### Extracted records
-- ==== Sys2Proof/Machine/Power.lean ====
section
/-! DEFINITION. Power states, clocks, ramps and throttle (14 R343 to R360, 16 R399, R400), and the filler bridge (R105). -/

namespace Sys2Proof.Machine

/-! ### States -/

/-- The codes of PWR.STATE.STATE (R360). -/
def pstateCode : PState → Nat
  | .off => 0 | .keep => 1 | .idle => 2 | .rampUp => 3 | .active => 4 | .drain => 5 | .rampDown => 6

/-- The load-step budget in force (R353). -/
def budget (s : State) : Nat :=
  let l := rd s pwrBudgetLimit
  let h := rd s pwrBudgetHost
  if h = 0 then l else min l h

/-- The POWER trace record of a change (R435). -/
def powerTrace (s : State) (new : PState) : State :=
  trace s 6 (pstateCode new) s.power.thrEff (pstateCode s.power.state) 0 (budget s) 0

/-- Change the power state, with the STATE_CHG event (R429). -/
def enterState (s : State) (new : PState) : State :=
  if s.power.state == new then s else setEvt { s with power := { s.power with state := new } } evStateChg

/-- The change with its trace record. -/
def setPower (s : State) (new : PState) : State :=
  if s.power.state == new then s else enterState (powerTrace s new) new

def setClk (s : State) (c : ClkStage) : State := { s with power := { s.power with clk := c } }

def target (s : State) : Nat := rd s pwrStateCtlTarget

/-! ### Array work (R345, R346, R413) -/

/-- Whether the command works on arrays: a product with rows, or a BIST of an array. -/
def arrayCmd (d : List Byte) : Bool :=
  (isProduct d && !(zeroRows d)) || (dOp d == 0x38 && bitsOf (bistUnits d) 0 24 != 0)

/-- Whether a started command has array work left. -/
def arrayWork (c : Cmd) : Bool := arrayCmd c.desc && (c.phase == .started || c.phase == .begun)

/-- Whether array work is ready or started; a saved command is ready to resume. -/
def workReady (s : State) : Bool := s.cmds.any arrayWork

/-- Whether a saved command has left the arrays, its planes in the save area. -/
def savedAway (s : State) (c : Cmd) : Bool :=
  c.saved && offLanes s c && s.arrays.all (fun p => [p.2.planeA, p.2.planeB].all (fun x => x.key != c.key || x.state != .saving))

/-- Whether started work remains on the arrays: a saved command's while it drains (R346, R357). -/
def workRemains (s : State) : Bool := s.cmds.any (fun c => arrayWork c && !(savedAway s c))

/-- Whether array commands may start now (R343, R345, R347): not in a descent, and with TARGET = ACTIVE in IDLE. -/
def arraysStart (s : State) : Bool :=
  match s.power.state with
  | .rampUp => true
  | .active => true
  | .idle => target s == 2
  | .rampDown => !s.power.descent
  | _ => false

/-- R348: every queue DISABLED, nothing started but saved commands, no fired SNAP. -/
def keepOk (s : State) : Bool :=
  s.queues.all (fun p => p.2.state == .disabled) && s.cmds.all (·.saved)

* * *

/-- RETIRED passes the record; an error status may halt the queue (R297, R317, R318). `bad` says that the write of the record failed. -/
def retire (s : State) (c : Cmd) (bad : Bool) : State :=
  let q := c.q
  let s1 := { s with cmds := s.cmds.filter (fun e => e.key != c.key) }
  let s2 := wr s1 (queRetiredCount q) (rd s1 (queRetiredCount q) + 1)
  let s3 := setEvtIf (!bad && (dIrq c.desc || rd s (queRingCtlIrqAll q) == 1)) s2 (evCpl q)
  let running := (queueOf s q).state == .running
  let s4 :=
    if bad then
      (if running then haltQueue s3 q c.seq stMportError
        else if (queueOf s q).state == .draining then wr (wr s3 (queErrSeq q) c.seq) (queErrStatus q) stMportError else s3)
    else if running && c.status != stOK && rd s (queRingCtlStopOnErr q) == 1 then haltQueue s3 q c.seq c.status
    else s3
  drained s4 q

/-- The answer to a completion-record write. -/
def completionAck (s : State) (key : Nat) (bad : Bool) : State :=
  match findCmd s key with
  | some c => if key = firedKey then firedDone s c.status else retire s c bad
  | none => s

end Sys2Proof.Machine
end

---

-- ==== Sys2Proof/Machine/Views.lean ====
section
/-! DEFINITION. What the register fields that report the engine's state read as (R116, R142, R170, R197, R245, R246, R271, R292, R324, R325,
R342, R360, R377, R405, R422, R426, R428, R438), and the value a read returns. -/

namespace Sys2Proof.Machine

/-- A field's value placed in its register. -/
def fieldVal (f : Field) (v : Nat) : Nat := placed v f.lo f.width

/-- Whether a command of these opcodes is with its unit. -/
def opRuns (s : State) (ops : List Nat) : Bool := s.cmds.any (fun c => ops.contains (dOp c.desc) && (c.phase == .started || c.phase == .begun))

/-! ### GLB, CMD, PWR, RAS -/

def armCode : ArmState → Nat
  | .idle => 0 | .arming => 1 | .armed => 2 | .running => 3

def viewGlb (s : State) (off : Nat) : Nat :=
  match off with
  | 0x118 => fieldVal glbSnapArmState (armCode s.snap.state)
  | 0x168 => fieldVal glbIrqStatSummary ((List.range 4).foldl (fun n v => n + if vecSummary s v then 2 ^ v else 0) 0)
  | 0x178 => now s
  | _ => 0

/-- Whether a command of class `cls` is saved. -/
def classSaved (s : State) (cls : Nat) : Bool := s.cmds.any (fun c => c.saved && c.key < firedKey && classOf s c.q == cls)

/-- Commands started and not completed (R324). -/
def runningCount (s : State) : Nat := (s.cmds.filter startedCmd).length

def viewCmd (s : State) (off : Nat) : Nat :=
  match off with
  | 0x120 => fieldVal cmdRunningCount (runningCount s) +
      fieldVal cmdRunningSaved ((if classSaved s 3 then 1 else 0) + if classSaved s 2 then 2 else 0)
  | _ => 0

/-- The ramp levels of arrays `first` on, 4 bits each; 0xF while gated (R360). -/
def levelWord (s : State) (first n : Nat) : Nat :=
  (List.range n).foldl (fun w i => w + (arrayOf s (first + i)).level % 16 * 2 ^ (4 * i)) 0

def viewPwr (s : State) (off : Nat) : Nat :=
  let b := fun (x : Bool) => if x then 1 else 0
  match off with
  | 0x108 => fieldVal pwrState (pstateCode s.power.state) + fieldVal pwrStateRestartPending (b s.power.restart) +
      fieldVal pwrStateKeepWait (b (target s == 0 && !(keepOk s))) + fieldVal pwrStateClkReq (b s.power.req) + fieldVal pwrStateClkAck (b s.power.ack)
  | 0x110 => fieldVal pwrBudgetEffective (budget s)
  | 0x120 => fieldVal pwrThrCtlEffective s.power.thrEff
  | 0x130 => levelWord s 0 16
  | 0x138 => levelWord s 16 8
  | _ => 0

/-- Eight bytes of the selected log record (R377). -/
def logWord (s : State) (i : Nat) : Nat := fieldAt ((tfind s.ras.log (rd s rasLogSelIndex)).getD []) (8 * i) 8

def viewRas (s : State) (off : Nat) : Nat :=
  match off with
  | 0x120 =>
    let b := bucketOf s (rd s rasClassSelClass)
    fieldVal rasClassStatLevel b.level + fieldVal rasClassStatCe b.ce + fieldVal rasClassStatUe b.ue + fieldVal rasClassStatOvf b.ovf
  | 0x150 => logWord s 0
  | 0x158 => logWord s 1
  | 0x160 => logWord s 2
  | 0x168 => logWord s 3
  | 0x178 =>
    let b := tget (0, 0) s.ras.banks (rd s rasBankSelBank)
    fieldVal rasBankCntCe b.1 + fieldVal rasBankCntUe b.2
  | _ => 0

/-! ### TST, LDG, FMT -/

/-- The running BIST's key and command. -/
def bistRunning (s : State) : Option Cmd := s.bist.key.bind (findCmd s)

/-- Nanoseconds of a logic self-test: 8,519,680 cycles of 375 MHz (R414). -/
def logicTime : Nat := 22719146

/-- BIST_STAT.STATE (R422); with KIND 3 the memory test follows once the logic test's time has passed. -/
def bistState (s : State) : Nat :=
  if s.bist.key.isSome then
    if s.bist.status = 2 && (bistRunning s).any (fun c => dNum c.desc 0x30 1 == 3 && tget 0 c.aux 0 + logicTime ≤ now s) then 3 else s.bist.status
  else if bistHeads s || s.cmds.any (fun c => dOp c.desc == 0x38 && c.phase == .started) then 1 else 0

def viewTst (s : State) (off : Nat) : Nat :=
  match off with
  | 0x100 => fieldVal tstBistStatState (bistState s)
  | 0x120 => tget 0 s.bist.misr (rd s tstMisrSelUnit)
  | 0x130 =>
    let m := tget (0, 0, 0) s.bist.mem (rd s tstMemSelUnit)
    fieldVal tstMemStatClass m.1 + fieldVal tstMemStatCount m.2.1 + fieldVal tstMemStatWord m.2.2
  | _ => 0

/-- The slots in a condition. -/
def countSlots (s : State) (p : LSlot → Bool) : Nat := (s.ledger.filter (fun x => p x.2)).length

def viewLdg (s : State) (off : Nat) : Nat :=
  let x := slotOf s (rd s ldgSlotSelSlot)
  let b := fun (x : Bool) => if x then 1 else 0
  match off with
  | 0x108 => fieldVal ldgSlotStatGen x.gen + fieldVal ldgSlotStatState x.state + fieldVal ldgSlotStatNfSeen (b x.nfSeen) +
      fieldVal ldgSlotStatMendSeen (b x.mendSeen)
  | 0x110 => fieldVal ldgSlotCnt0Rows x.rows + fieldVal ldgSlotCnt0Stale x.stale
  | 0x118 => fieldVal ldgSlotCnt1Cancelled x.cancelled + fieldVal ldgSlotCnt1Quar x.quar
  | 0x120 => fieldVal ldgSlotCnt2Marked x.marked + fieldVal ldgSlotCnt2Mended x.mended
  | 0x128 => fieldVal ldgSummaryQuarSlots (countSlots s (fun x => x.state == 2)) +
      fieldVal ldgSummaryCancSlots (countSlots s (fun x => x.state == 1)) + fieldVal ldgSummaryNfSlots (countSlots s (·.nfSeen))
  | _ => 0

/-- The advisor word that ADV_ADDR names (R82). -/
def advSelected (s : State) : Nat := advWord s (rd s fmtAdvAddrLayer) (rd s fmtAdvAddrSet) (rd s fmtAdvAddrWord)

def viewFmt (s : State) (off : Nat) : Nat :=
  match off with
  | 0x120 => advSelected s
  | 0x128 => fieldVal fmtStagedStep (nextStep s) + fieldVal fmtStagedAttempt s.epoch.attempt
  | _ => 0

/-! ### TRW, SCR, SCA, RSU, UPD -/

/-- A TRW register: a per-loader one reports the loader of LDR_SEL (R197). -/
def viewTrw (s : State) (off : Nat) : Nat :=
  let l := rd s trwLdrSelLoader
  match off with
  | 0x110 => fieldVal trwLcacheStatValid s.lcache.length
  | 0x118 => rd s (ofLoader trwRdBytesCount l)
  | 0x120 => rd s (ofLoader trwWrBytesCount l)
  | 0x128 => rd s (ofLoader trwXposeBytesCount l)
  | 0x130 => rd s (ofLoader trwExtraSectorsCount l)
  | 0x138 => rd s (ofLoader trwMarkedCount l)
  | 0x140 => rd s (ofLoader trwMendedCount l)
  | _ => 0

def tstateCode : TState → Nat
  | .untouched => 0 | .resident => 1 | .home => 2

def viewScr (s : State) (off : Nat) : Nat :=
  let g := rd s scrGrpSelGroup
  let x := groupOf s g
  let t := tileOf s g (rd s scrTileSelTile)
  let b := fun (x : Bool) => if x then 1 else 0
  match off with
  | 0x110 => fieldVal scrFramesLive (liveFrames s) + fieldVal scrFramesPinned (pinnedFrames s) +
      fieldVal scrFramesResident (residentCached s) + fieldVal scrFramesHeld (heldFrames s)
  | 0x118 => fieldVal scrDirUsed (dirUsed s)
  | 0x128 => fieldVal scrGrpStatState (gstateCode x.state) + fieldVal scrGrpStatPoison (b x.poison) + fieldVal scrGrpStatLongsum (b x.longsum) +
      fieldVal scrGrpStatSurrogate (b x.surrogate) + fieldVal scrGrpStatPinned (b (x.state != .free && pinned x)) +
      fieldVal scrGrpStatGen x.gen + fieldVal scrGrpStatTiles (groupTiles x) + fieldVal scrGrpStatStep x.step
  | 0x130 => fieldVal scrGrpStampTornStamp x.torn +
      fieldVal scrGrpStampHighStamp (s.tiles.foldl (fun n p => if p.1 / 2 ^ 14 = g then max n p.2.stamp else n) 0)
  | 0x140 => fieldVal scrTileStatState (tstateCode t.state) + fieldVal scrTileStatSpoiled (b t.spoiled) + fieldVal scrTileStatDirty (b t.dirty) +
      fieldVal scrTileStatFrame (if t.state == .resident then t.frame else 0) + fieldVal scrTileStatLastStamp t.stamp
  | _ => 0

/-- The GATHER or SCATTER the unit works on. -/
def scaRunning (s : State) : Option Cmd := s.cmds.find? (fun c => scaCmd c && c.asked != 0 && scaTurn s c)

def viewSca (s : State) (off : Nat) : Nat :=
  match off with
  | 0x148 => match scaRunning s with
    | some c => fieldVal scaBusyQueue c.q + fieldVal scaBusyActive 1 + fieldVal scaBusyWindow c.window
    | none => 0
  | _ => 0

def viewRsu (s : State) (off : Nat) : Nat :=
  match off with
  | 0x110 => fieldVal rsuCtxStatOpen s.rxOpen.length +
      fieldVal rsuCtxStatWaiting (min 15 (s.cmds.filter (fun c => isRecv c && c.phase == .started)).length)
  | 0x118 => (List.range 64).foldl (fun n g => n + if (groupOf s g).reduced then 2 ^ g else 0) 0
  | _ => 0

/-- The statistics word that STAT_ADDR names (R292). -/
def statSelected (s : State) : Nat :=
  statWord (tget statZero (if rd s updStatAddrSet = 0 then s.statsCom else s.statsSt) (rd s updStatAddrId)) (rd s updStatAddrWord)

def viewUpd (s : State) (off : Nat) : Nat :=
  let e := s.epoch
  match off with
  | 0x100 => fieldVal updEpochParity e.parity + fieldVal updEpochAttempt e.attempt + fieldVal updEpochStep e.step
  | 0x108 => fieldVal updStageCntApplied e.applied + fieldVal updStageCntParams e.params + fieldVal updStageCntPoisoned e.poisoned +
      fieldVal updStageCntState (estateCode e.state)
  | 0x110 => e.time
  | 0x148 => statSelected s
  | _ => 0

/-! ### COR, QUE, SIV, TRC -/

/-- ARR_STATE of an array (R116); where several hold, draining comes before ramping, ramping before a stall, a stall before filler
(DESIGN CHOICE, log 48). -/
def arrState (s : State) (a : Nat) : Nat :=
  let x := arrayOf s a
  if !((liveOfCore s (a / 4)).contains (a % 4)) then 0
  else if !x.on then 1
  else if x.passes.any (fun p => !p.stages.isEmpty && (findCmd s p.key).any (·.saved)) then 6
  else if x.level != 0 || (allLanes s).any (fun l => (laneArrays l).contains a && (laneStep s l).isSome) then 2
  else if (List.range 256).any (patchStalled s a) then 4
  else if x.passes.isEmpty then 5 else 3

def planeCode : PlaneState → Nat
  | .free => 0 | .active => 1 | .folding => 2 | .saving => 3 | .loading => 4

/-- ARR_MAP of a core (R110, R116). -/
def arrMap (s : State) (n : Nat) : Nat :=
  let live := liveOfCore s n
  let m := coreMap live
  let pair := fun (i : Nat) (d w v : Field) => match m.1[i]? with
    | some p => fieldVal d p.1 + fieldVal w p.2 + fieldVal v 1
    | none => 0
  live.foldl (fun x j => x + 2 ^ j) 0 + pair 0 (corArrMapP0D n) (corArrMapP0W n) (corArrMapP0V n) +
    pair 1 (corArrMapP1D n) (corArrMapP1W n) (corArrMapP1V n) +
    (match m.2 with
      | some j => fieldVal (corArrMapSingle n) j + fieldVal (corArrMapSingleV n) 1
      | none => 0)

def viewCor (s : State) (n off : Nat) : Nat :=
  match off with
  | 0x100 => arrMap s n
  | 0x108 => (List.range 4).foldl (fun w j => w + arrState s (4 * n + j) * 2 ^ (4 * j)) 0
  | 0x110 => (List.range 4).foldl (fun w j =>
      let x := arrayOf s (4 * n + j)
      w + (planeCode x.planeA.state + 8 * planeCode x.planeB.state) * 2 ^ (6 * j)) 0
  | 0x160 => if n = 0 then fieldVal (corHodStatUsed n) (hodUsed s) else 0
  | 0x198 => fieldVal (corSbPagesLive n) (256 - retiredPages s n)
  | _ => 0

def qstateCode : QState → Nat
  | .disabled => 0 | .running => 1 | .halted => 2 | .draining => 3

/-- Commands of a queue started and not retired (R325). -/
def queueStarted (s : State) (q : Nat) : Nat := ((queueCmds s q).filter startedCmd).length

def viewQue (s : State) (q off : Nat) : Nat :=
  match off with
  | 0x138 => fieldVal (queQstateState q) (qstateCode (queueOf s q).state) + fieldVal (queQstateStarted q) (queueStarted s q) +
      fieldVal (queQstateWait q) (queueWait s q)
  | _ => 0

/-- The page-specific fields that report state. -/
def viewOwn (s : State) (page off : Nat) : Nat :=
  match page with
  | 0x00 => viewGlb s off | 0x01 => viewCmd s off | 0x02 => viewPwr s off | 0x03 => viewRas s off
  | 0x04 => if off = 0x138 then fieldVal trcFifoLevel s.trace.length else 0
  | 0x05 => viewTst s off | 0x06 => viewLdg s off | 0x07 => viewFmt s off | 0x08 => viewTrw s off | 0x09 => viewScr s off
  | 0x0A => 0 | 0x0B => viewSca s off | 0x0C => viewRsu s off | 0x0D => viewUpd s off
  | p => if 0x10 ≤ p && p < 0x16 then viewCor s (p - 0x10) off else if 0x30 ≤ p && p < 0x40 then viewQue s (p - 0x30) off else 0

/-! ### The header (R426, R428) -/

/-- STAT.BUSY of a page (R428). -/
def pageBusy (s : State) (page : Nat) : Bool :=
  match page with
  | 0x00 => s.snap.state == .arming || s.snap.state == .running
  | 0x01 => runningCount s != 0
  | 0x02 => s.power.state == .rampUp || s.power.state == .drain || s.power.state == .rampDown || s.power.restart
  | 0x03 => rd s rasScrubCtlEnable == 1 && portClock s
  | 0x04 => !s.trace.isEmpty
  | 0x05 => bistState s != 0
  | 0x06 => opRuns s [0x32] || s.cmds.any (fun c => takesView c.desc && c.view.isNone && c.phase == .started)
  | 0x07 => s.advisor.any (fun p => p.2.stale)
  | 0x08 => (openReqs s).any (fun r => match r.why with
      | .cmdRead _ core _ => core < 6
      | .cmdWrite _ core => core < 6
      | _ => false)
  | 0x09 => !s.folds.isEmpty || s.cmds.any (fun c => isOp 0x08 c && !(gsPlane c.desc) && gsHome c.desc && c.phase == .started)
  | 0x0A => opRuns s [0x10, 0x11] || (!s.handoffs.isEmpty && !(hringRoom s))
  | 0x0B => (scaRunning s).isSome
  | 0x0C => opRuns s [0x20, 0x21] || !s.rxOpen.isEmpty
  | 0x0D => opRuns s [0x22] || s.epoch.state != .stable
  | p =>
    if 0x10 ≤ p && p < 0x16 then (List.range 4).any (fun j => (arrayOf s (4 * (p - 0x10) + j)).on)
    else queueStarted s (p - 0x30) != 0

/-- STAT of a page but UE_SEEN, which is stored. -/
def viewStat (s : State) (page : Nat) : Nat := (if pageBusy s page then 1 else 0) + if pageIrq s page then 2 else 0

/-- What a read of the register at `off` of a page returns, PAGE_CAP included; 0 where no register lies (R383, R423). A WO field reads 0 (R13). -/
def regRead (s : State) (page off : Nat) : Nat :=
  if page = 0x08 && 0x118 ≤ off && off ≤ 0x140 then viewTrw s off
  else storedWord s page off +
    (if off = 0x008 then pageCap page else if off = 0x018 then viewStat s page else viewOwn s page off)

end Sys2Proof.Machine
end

### Task goal
Please return the lines above that run from the line containing "-- ==== Sys2Proof/Machine/Power.lean" to the line containing "5 | .rampDown => 6", inclusive, exactly and with no other lines.

### Reply to the task
-- ==== Sys2Proof/Machine/Power.lean ====
section
/-! DEFINITION. Power states, clocks, ramps and throttle (14 R343 to R360, 16 R399, R400), and the filler bridge (R105). -/

namespace Sys2Proof.Machine

/-! ### States -/

/-- The codes of PWR.STATE.STATE (R360). -/
def pstateCode : PState → Nat
  | .off => 0 | .keep => 1 | .idle => 2 | .rampUp => 3 | .active => 4 | .drain => 5 | .rampDown => 6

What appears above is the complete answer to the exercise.